The paper mentions "splitting channels into outlier and non-outlier sets" without specifying how. We discovered:

- **Qwen2.5-7B**: Layer 0 key norms = 273.8 (16.2x median). Layer 27 = outlier too.
- **Qwen2.5-32B**: Layer 0 = 37.8 (2.35x median). Mild, no skip needed.
- **Llama-3.1-8B**: Max/median ratio = 1.18x. No outliers at all.
- **Gemma-2-9B**: Max/median ratio = 1.19x. No outliers.
- **Phi-4-14B**: Max/median ratio = 1.38x. No outliers.

**Finding**: Smaller Qwen models have severe outlier layers. Larger models and non-Qwen architectures are well-balanced. Our `calibrate_skip_layers()` auto-detects outliers and keeps them in full precision.

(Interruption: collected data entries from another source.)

-- ==== Sys2Proof/Laws/SoundCommit.lean ====
section
/-! SUPPORT. Every operation of Machine/Commit.lean keeps the invariant of Safety.lean. -/

namespace Sys2Proof.Machine

set_option Elab.async false
set_option linter.all false

variable {p : Part} {q : List Instr}

theorem State.discardWords_sound {s : State} (n : Nat) (which : Nat → Bool) (hs : Sound p q s) :
    Sound p q (State.discardWords s n which) := by
  unfold State.discardWords
  repeat' first
    | with_reducible assumption
    | with_reducible apply foldl_sound
    | with_reducible apply State.setSw_sound
    | with_reducible refine Sound.snd_of (by with_reducible assumption) ?_
    | with_reducible refine Sound.thd_of (by with_reducible assumption) ?_
    | intro _
    | split
    | dsimp only
    | with_reducible refine Sound.of_mk ?_ rfl rfl rfl rfl rfl rfl rfl rfl rfl rfl rfl rfl rfl

theorem State.nextView_sound {s : State} (hs : Sound p q s) :
    Sound p q (State.nextView s) := by
  unfold State.nextView
  repeat' first
    | with_reducible assumption
    | with_reducible apply foldl_sound
    | with_reducible apply State.setRw_sound
    | with_reducible refine Sound.snd_of (by with_reducible assumption) ?_
    | with_reducible refine Sound.thd_of (by with_reducible assumption) ?_
    | intro _
    | split
    | dsimp only
    | with_reducible refine Sound.of_mk ?_ rfl rfl rfl rfl rfl rfl rfl rfl rfl rfl rfl rfl rfl

theorem State.putCommit_sound {s : State} (c : Commit) (hs : Sound p q s) :
    Sound p q (State.putCommit s c) := by
  unfold State.putCommit
  repeat' first
    | with_reducible assumption
    | with_reducible apply foldl_sound
    | with_reducible refine Sound.snd_of (by with_reducible assumption) ?_
    | with_reducible refine Sound.thd_of (by with_reducible assumption) ?_
    | intro _
    | split
    | dsimp only
    | with_reducible refine Sound.of_mk ?_ rfl rfl rfl rfl rfl rfl rfl rfl rfl rfl rfl rfl rfl

theorem State.dropCommit_sound {s : State} (c : Commit) (hs : Sound p q s) :
    Sound p q (State.dropCommit s c) := by
  unfold State.dropCommit
  repeat' first
    | with_reducible assumption
    | with_reducible apply foldl_sound
    | with_reducible refine Sound.snd_of (by with_reducible assumption) ?_
    | with_reducible refine Sound.thd_of (by with_reducible assumption) ?_
    | intro _
    | split
    | dsimp only
    | with_reducible refine Sound.of_mk ?_ rfl rfl rfl rfl rfl rfl rfl rfl rfl rfl rfl rfl rfl

theorem State.endCommit_sound {s : State} (c : Commit) (status : Nat) (res : List Nat) (hs : Sound p q s) :
    Sound p q (State.endCommit s c status res) := by
  unfold State.endCommit
  repeat' first
    | with_reducible assumption
    | with_reducible apply foldl_sound
    | with_reducible apply State.finishOpt_sound
    | with_reducible refine Sound.snd_of (by with_reducible assumption) ?_
    | with_reducible refine Sound.thd_of (by with_reducible assumption) ?_
    | intro _
    | split
    | dsimp only
    | with_reducible refine Sound.of_mk ?_ rfl rfl rfl rfl rfl rfl rfl rfl rfl rfl rfl rfl rfl

theorem State.moveWord_sound {s : State} (c : Commit) (e : Nat × Nat) (hs : Sound p q s) :
    Sound p q (State.moveWord s c e) := by
  unfold State.moveWord
  repeat' first
    | with_reducible assumption
    | with_reducible apply foldl_sound
    | with_reducible apply State.setRw_sound
    | with_reducible apply State.setSw_sound
    | with_reducible apply State.settleCredit_sound
    | with_reducible refine Sound.snd_of (by with_reducible assumption) ?_
    | with_reducible refine Sound.thd_of (by with_reducible assumption) ?_
    | intro _
    | split
    | dsimp only
    | with_reducible refine Sound.of_mk ?_ rfl rfl rfl rfl rfl rfl rfl rfl rfl rfl rfl rfl rfl

theorem State.moveCommit_sound {s : State} (c : Commit) (outs : List Nat) (hs : Sound p q s) :
    Sound p q (State.moveCommit s c outs) := by
  unfold State.moveCommit
  repeat' first
    | with_reducible assumption
    | with_reducible apply foldl_sound
    | with_reducible apply State.putCommit_sound
    | with_reducible apply State.moveWord_sound
    | with_reducible refine Sound.snd_of (by with_reducible assumption) ?_
    | with_reducible refine Sound.thd_of (by with_reducible assumption) ?_
    | intro _
    | split
    | dsimp only
    | with_reducible refine Sound.of_mk ?_ rfl rfl rfl rfl rfl rfl rfl rfl rfl rfl rfl rfl rfl

theorem State.commitDone_sound {s : State} (c : Commit) (frame : Nat) (hs : Sound p q s) :
    Sound p q (State.commitDone s c frame) := by
  unfold State.commitDone
  repeat' first
    | with_reducible assumption
    | with_reducible apply foldl_sound
    | with_reducible apply State.putCommit_sound
    | with_reducible apply State.dropCommit_sound
    | with_reducible apply State.endCommit_sound
    | with_reducible refine Sound.snd_of (by with_reducible assumption) ?_
    | with_reducible refine Sound.thd_of (by with_reducible assumption) ?_
    | intro _
    | split
    | dsimp only
    | with_reducible refine Sound.of_mk ?_ rfl rfl rfl rfl rfl rfl rfl rfl rfl rfl rfl rfl rfl

theorem State.takeResources_sound {s : State} (c : Commit) (hs : Sound p q s) :
    Sound p q (State.takeResources s c) := by
  unfold State.takeResources
  repeat' first
    | with_reducible assumption
    | with_reducible apply foldl_sound
    | with_reducible apply State.armedView_sound
    | with_reducible apply State.grantResources_sound
    | with_reducible apply State.takeSlotFences_sound
    | with_reducible apply State.loadSheets_sound
    | with_reducible refine Sound.snd_of (by with_reducible assumption) ?_
    | with_reducible refine Sound.thd_of (by with_reducible assumption) ?_
    | intro _
    | split
    | dsimp only
    | with_reducible refine Sound.of_mk ?_ rfl rfl rfl rfl rfl rfl rfl rfl rfl rfl rfl rfl rfl

theorem State.moveRest_sound {s : State} (c : Commit) (hs : Sound p q s) :
    Sound p q (State.moveRest s c) := by
  unfold State.moveRest
  repeat' first
    | with_reducible assumption
    | with_reducible apply foldl_sound
    | with_reducible apply State.settleStore_sound
    | with_reducible apply State.settleFences_sound
    | with_reducible apply State.moveCommit_sound
    | with_reducible apply State.commitDone_sound
    | with_reducible refine Sound.snd_of (by with_reducible assumption) ?_
    | with_reducible refine Sound.thd_of (by with_reducible assumption) ?_
    | intro _
    | split
    | dsimp only
    | with_reducible refine Sound.of_mk ?_ rfl rfl rfl rfl rfl rfl rfl rfl rfl rfl rfl rfl rfl

theorem State.applyAtOnce_sound {s : State} (c : Commit) (hs : Sound p q s) :
    Sound p q (State.applyAtOnce s c) := by
  unfold State.applyAtOnce
  repeat' first
    | with_reducible assumption
    | with_reducible apply foldl_sound
    | with_reducible apply State.mirror_sound
    | with_reducible apply State.putCommit_sound
    | with_reducible apply State.takeResources_sound
    | with_reducible apply State.moveRest_sound
    | with_reducible refine Sound.snd_of (by with_reducible assumption) ?_
    | with_reducible refine Sound.thd_of (by with_reducible assumption) ?_
    | intro _
    | split
    | dsimp only
    | with_reducible refine Sound.of_mk ?_ rfl rfl rfl rfl rfl rfl rfl rfl rfl rfl rfl rfl rfl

### head_dim Compatibility

The paper only tested head_dim=128 (Llama, Mistral). We verified TurboQuant works with **head_dim=256** (Gemma-2) — the Lloyd-Max codebook adapts to any dimension since it's computed from the Beta distribution parameterized by d.

### Architecture Coverage

| Architecture | Paper Tested | We Tested | Works |
|---|---|---|---|
| Llama | Llama-3.1-8B | Llama-3.1-8B, 3.3-70B | Yes |
| Mistral | Ministral-7B | — | — |
| Qwen | — | Qwen2.5-7B, 32B | Yes (with outlier handling) |
| Gemma | — | Gemma-2-9B | Yes (head_dim=256) |
| Phi | — | Phi-4-14B | Yes |

## Files

```
turboquant/
├── __init__.py          # Public API
├── codebook.py          # Lloyd-Max solver for Beta distribution
├── quantizer.py         # Core TurboQuantizer: rotate → quantize → pack
├── packing.py           # uint4/uint2 bit packing
├── cache.py             # TurboQuantCache for HF Transformers
scripts/
├── verify.py            # Unit tests (MSE bounds, packing, fixed-point)
├── test_cache.py        # Cache API integration tests
├── benchmark_models.py  # Multi-model benchmark suite
├── run_inference.py     # Interactive inference demo
benchmark_results.json   # Raw benchmark data (all 5 models)
```

## Verified Against Paper

| Metric | Paper | Ours |
|---|---|---|
| MSE at 4-bit (unit vectors) | ≤ 0.009 | 0.0093 |
| MSE at 2-bit (unit vectors) | ≤ 0.117 | 0.116 |
| Compression ratio (per-vector) | ~4x | 3.88x |
| System compression @8K+ | 4-7x | 7.2x |
| Prefill fidelity | "quality neutral" | exact (0.0 logit diff) |
| Double quantization | fixed point | verified (indices identical) |

## Requirements

- Python 3.10+
- PyTorch 2.7+ (CUDA 12.8 compatible)
- HuggingFace Transformers 5.0+
- scipy (for codebook computation)
- bitsandbytes (optional, for 4-bit model loading)

## Citation

If you use this implementation, please cite the original paper:

```bibtex
@article{zandieh2025turboquant,
  title={TurboQuant: Online Vector Quantization with Near-optimal Distortion Rate},
  author={Zandieh, Amir and Daliri, Majid and Hadian, Majid and Mirrokni, Vahab},
  journal={arXiv preprint arXiv:2504.19874},
  year={2025}
}
```

## License

This implementation is released under MIT License. The TurboQuant algorithm is described in the paper above.